/-- One thread of XLUT (10 R218): behind those of its column that wait already, unless its own turn, by its serial, has
come. -/
def State.xlutThread (x : VReg) (slot : BitVec 2) (z : VReg) (turn : Option Nat) (s : State) (tid : Nat) : State :=
  s.withThread tid fun c t =>
    let a := (t.v x.toNat).toNat
    let n := (t.v z.toNat).toNat
    let wait (line : Option W32) : State :=
      { s.park c.place tid (.lutSlot (turn.getD s.serial) s.cur.word line) with serial := s.serial + 1 }
    if a % 16 ≠ 0 then s.raiseBad tid (Bad.local_ .alignment a)
    else if n % 16 ≠ 0 ∨ n < 16 ∨ 4096 < n then s.raise tid .operandFormat
    else if (s.col c.place.die c.place.col).transfers.any (Transfer.namesSlot slot.toNat)
        ∨ (turn.isNone ∧ s.lutWaiters c.place.die c.place.col) then wait none
    else match s.localReady c a n 16 true with
      | .go =>
        let s := s.seeLocal c tid a n
        let l := s.localBytes c a n
        let set_ (k : Column) : Column := { k with luts := k.luts.set slot.toNat ⟨n, some c.uid, l⟩ }
        (s.modCol c.place.die c.place.col set_).finish tid
      | .wait b _ => wait (some (BitVec.ofNat 32 b))
      | .bad e => s.raiseBad tid e

/-- XLUT (10 R218): one thread after another. -/
def execXlut (x : VReg) (slot : BitVec 2) (z : VReg) (s : State) : Host.Outcome State Fault Refusal :=
  .next (s.inOrder (State.xlutThread x slot z none))

/-! ## BARI, BARA, BARW, BART (10 R217, 14 R291) -/

/-- A thread's access to the object at V(X): its check, then what the instruction does with it. Each is a
read-modify-write, BARI among them (10 R215, 14 R291). -/
def State.barrierThread (x : VReg) (f : State → Crew → Thread → Nat → State) (s : State) (tid : Nat) : State :=
  s.withThread tid fun c t =>
    let b := (t.v x.toNat).toNat
    match s.barrierBad c b with
    | none => f s c t b
    | some e => s.raiseBad tid e

/-- A thread's read-modify-write of an object. -/
def State.threadUpd (s : State) (c : Crew) (tid b : Nat) (f : Barrier → Barrier) : State :=
  ((s.putBarrier c b f).markLocal c tid b 16).wakeBarriers

/-- After a BARI, a waiter whose phase differs from the one left wakes with c6 = 0: that of the object (14 R291). -/
def State.bariThread (x y : VReg) (s : State) (tid : Nat) : State :=
  s.barrierThread x (fun s c t b =>
    (s.threadUpd c tid b fun _ => ⟨0, false, false, (t.v y.toNat).toNat, 0⟩).finish tid) tid
/-- BARI. -/
def execBari (x y : VReg) (s : State) : Host.Outcome State Fault Refusal := .next (s.inOrder (State.bariThread x y))

def State.baraThread (x y : VReg) (s : State) (tid : Nat) : State :=
  s.barrierThread x (fun s c t b => (s.threadUpd c tid b (Barrier.arrive (t.v y.toNat).toNat)).finish tid) tid
/-- BARA. -/
def execBara (x y : VReg) (s : State) : Host.Outcome State Fault Refusal := .next (s.inOrder (State.baraThread x y))

def State.barwThread (x y : VReg) (s : State) (tid : Nat) : State :=
  s.barrierThread x (fun s c t b =>
    let o := s.barrier c b
    let ph := (t.v y.toNat).getLsbD 0
    if o.phase = ph then s.park c.place tid (.barrier (BitVec.ofNat 32 b) ph s.cur.word)
    else ((s.seeLocal c tid b 16).modThread c.place tid fun t => t.setC 6 o.error).finish tid) tid
/-- BARW. -/
def execBarw (x y : VReg) (s : State) : Host.Outcome State Fault Refusal := .next (s.inOrder (State.barwThread x y))

def State.bartThread (z x y : VReg) (s : State) (tid : Nat) : State :=
  s.barrierThread x (fun s c t b =>
    let o := s.barrier c b
    let done := o.phase != (t.v y.toNat).getLsbD 0
    ((s.seeLocal c tid b 16).modThread c.place tid fun t =>
      (t.setV z.toNat (if done then 1 else 0)).setC 6 (done && o.error)).finish tid) tid
/-- BART. -/
def execBart (z x y : VReg) (s : State) : Host.Outcome State Fault Refusal := .next (s.inOrder (State.bartThread z x y))

end Sys2Proof.Machine
end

━━━━━━

_WHAT YOU HAVE TO DO:_ Lines in the material above that include the string "serial" should be listed.

_ANSWER SPACE:_
/-- One thread of XLUT (10 R218): behind those of its column that wait already, unless its own turn, by its serial, has
      { s.park c.place tid (.lutSlot (turn.getD s.serial) s.cur.word line) with serial := s.serial + 1 }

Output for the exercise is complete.